## EXCERPTED DATA
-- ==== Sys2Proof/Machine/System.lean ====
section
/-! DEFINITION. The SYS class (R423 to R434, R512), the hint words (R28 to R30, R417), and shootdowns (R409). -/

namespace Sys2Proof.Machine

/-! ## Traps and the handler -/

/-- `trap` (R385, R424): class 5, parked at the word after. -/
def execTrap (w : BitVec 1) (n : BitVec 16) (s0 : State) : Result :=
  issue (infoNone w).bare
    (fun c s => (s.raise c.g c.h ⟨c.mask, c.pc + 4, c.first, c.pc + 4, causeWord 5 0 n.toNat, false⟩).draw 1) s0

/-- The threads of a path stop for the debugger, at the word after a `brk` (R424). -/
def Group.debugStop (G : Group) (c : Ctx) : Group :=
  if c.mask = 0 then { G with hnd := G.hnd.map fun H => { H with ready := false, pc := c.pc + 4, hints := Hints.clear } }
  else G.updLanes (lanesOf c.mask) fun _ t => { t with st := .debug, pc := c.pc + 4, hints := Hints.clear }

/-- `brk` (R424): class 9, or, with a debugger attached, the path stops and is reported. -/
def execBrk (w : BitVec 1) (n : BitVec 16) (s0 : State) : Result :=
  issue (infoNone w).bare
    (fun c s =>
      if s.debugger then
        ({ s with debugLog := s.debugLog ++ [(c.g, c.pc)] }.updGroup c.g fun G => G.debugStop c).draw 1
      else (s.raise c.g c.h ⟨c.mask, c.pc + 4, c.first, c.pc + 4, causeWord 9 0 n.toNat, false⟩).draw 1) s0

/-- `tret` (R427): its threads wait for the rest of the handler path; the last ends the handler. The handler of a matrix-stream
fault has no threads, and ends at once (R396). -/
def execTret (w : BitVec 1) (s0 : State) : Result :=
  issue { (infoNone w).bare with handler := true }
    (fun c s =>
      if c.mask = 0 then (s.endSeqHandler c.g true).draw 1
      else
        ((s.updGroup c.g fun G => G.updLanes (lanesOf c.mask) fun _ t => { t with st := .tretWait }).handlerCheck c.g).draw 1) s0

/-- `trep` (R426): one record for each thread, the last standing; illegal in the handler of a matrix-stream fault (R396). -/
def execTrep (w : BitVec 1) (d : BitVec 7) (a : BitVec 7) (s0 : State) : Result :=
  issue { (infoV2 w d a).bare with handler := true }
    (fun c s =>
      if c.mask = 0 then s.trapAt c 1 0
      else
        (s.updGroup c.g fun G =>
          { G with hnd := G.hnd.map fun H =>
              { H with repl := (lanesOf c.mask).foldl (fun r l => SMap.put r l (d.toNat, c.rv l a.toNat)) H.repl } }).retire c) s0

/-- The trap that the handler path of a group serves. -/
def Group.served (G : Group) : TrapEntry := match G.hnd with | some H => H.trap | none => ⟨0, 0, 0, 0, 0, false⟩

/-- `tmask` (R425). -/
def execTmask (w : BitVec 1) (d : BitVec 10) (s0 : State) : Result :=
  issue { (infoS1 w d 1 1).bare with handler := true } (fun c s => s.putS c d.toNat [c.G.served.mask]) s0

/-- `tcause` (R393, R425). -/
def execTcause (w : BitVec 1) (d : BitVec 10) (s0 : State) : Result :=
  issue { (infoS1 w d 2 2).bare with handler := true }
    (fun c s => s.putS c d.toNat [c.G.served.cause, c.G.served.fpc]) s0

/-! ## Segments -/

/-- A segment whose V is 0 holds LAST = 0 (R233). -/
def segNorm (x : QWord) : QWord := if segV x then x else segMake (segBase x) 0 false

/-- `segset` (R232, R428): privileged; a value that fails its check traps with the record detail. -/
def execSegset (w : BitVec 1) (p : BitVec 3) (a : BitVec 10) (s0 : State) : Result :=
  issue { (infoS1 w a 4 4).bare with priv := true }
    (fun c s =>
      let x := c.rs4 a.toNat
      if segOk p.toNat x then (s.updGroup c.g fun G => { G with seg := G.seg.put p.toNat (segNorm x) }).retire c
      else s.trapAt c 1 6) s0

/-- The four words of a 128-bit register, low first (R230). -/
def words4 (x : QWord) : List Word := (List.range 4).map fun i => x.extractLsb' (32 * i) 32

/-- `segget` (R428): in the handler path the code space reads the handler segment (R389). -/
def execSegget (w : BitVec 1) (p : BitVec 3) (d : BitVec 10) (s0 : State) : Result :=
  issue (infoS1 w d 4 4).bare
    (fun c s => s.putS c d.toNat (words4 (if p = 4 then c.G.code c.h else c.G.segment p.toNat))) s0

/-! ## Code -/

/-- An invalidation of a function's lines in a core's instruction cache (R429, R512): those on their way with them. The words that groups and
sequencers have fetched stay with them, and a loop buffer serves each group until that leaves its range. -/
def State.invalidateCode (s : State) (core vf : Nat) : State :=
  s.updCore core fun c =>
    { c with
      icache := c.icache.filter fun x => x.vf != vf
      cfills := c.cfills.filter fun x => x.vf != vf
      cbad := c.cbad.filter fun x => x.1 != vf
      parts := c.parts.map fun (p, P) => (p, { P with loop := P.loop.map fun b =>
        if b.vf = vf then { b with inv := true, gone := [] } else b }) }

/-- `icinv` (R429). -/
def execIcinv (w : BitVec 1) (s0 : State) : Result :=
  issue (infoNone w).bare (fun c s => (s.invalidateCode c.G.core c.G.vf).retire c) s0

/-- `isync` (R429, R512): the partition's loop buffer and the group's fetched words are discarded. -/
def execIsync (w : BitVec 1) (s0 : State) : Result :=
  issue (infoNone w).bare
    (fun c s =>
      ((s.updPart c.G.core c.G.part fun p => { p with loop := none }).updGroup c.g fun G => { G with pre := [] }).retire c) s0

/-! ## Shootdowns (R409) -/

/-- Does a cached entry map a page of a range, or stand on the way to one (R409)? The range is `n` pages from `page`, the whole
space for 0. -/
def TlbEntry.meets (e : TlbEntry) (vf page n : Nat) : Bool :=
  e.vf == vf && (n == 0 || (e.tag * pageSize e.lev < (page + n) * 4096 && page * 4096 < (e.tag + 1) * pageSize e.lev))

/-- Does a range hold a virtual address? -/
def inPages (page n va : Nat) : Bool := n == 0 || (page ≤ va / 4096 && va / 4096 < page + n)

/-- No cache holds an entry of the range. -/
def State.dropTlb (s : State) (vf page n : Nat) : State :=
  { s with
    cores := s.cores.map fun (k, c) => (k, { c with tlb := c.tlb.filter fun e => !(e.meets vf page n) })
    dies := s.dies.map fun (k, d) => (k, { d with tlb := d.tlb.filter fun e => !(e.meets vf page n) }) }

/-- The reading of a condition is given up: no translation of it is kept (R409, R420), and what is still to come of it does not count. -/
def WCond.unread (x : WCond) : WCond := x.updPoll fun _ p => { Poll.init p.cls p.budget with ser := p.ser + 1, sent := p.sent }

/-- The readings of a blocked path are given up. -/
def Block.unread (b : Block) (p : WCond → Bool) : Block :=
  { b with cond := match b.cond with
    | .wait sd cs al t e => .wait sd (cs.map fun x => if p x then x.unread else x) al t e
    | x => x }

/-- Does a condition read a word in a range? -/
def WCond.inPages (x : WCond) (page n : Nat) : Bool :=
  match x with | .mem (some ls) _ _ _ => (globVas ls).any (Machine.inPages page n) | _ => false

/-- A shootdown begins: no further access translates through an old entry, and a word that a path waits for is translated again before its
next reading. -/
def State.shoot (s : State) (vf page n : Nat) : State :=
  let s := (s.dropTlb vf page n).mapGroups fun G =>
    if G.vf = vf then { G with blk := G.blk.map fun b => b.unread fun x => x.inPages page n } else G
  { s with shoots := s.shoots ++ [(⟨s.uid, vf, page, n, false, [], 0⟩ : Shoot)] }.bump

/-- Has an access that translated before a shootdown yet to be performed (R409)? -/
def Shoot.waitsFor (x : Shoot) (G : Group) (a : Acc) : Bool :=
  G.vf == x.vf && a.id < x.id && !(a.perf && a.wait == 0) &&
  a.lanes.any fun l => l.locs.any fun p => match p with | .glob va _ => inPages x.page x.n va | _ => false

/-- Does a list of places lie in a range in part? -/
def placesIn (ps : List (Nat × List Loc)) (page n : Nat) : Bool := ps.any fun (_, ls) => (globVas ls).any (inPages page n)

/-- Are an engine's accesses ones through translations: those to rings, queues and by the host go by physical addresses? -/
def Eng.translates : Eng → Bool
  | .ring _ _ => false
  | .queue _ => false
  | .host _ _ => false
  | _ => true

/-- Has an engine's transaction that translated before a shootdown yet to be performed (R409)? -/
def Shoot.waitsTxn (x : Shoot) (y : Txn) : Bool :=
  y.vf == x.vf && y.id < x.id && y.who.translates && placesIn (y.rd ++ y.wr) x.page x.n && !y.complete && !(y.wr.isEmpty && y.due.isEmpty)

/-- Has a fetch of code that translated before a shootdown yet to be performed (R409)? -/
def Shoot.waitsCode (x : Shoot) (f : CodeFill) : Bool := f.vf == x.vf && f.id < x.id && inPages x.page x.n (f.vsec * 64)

## INSTRUCTIONS TO FOLLOW
Return each line of the listing that holds the word "condition".

## ANSWER SECTION
/-- The reading of a condition is given up: no translation of it is kept (R409, R420), and what is still to come of it does not count. -/
/-- Does a condition read a word in a range? -/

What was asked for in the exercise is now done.